* **Listed records**:
theorem holds_tempB : Holds (tempB rawT c)
    (((rawT.toNat : ℚ) / 131072 - c.t1.toNat / 8192) ^ 2 * c.t3.toInt * 16) := by
  refine fMul_dyadic (holds_tempQ_sq_mul_t3 rawT c) (holds_lit 16 (by decide)) (tempD rawT c ^ 2 * c.t3.toInt) 30
    (by decide) ((abs_tempD_sq_mul_t3_le rawT c).trans_lt (by norm_num)) ?_
  rw [tempD]; push_cast; ring

/-- R153: temp_fine as a multiple of 2^-30. -/
theorem holds_tempFine : Holds (tempFine rawT c)
    (((rawT.toNat - 16 * c.t1.toNat : ℚ) * c.t2.toInt * 2 ^ 16 + (rawT.toNat - 16 * c.t1.toNat : ℚ) ^ 2 * c.t3.toInt) /
      2 ^ 30) := by
  have hbound : |tempD rawT c * c.t2.toInt * 2 ^ 16 + tempD rawT c ^ 2 * c.t3.toInt| < 2 ^ 53 := by
    have h1 := abs_le.mp (abs_tempD_mul_t2_le rawT c)
    have h2 := abs_le.mp (abs_tempD_sq_mul_t3_le rawT c)
    rw [abs_lt]
    constructor <;> linarith
  have hsum := fAdd_dyadic (holds_tempA rawT c) (holds_tempB rawT c) _ 30 (by decide) hbound
    (by rw [tempD]; push_cast; ring)
  have hval : ((rawT.toNat : ℚ) / 16384 - c.t1.toNat / 1024) * c.t2.toInt +
      ((rawT.toNat : ℚ) / 131072 - c.t1.toNat / 8192) ^ 2 * c.t3.toInt * 16 =
      ((rawT.toNat - 16 * c.t1.toNat : ℚ) * c.t2.toInt * 2 ^ 16 +
        (rawT.toNat - 16 * c.t1.toNat : ℚ) ^ 2 * c.t3.toInt) / 2 ^ 30 := by ring
  rw [hval] at hsum
  exact hsum

/-- `b` computed as (q·q)·(t3·16): both are exact, and their signs agree. -/
theorem tempB_other_order :
    fMul (fMul (tempQ rawT c) (tempQ rawT c)) (fMul (fS c.t3) (lit 16)) = tempB rawT c := by
  have hq := holds_tempQ_sq rawT c
  have ht := holds_fS c.t3 (by decide)
  have h16 := holds_lit 16 (by decide)
  have hqt := holds_tempQ_sq_mul_t3 rawT c
  have hb := holds_tempB rawT c
  have ht16 : Holds (fMul (fS c.t3) (lit 16)) (c.t3.toInt * (16 : ℕ)) := by
    refine fMul_dyadic ht h16 (c.t3.toInt * 16) 0 (by decide) ?_ (by push_cast; ring)
    rw [abs_mul]
    calc |c.t3.toInt| * |16| ≤ 2 ^ 7 * 16 := mul_le_mul (abs_toInt_le c.t3) (by norm_num) (by norm_num) (by norm_num)
      _ < 2 ^ 53 := by norm_num
  have hother : Holds (fMul (fMul (tempQ rawT c) (tempQ rawT c)) (fMul (fS c.t3) (lit 16)))
      (((rawT.toNat : ℚ) / 131072 - c.t1.toNat / 8192) ^ 2 * (c.t3.toInt * (16 : ℕ))) := by
    refine fMul_dyadic hq ht16 (tempD rawT c ^ 2 * c.t3.toInt) 30 (by decide)
      ((abs_tempD_sq_mul_t3_le rawT c).trans_lt (by norm_num)) ?_
    rw [tempD]; push_cast; ring
  refine fVal_injective hother.1 hb.1 ?_ (by rw [hother.2, hb.2]; push_cast; ring)
  rw [tempB, fMul_sign _ _ hq.1 ht16.1, fMul_sign _ _ ht.1 h16.1, fMul_sign _ _ hqt.1 h16.1, fMul_sign _ _ hq.1 ht.1,
    Bool.bne_assoc]

end Temp

/-- Settles O17: the intermediates in the order of TEMP, each a dyadic fraction that binary64 can hold. -/
theorem tempFineIsExact : Obligations.TempFineIsExact := by
  intro rawT c x t1 t2 t3 d
  have hd : (tempD rawT c : ℚ) = d := by simp only [tempD, d, x, t1]; push_cast; rfl
  have hdlt : |d| < 2 ^ 20 := by
    rw [← hd]
    exact_mod_cast abs_tempD_lt rawT c
  have hx14 := holds_div rawT le_rfl (show 16384 = 2 ^ 14 by decide) (by decide)
  have ht10 := holds_div c.t1 (by decide) (show 1024 = 2 ^ 10 by decide) (by decide)
  have hx17 := holds_div rawT le_rfl (show 131072 = 2 ^ 17 by decide) (by decide)
  have ht13 := holds_div c.t1 (by decide) (show 8192 = 2 ^ 13 by decide) (by decide)
  push_cast at hx14 ht10 hx17 ht13
  exact ⟨(holds_fU rawT (by decide)).2, (holds_fU c.t1 (by decide)).2, (holds_fS c.t2 (by decide)).2,
    (holds_fS c.t3 (by decide)).2, hx14.2, ht10.2, (holds_tempDiff rawT c).2, (holds_tempA rawT c).2, hx17.2, ht13.2,
    (holds_tempQ rawT c).2, (holds_tempQ_sq rawT c).2, (holds_tempQ_sq_mul_t3 rawT c).2, (holds_tempB rawT c).2,
    (holds_tempFine rawT c).1, hdlt, (holds_tempFine rawT c).2, tempB_other_order rawT c⟩

/-! ## The zeros of TEMP -/

theorem eq_fZero {x : F64} {b : Bool} (hx : Holds x 0) (hs : fSign x = b) : x = fZero b :=
  fVal_injective hx.1 (fZero_finite b) (hs.trans (fZero_sign b).symm) (hx.2.trans (fZero_val b).symm)

theorem holds_fZero (b : Bool) : Holds (fZero b) 0 := ⟨fZero_finite b, fZero_val b⟩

* **The problem**: Out of the entries above, write out only the lines between the line holding "refine fMul_dyadic ht" and the line holding "(holds_tempQ rawT c).2, (holds_tempQ_sq", inclusive, each exactly as given.

* **Your response**:
    refine fMul_dyadic ht h16 (c.t3.toInt * 16) 0 (by decide) ?_ (by push_cast; ring)
    rw [abs_mul]
    calc |c.t3.toInt| * |16| ≤ 2 ^ 7 * 16 := mul_le_mul (abs_toInt_le c.t3) (by norm_num) (by norm_num) (by norm_num)
      _ < 2 ^ 53 := by norm_num
  have hother : Holds (fMul (fMul (tempQ rawT c) (tempQ rawT c)) (fMul (fS c.t3) (lit 16)))
      (((rawT.toNat : ℚ) / 131072 - c.t1.toNat / 8192) ^ 2 * (c.t3.toInt * (16 : ℕ))) := by
    refine fMul_dyadic hq ht16 (tempD rawT c ^ 2 * c.t3.toInt) 30 (by decide)
      ((abs_tempD_sq_mul_t3_le rawT c).trans_lt (by norm_num)) ?_
    rw [tempD]; push_cast; ring
  refine fVal_injective hother.1 hb.1 ?_ (by rw [hother.2, hb.2]; push_cast; ring)
  rw [tempB, fMul_sign _ _ hq.1 ht16.1, fMul_sign _ _ ht.1 h16.1, fMul_sign _ _ hqt.1 h16.1, fMul_sign _ _ hq.1 ht.1,
    Bool.bne_assoc]

end Temp

/-- Settles O17: the intermediates in the order of TEMP, each a dyadic fraction that binary64 can hold. -/
theorem tempFineIsExact : Obligations.TempFineIsExact := by
  intro rawT c x t1 t2 t3 d
  have hd : (tempD rawT c : ℚ) = d := by simp only [tempD, d, x, t1]; push_cast; rfl
  have hdlt : |d| < 2 ^ 20 := by
    rw [← hd]
    exact_mod_cast abs_tempD_lt rawT c
  have hx14 := holds_div rawT le_rfl (show 16384 = 2 ^ 14 by decide) (by decide)
  have ht10 := holds_div c.t1 (by decide) (show 1024 = 2 ^ 10 by decide) (by decide)
  have hx17 := holds_div rawT le_rfl (show 131072 = 2 ^ 17 by decide) (by decide)
  have ht13 := holds_div c.t1 (by decide) (show 8192 = 2 ^ 13 by decide) (by decide)
  push_cast at hx14 ht10 hx17 ht13
  exact ⟨(holds_fU rawT (by decide)).2, (holds_fU c.t1 (by decide)).2, (holds_fS c.t2 (by decide)).2,
    (holds_fS c.t3 (by decide)).2, hx14.2, ht10.2, (holds_tempDiff rawT c).2, (holds_tempA rawT c).2, hx17.2, ht13.2,
    (holds_tempQ rawT c).2, (holds_tempQ_sq rawT c).2, (holds_tempQ_sq_mul_t3 rawT c).2, (holds_tempB rawT c).2,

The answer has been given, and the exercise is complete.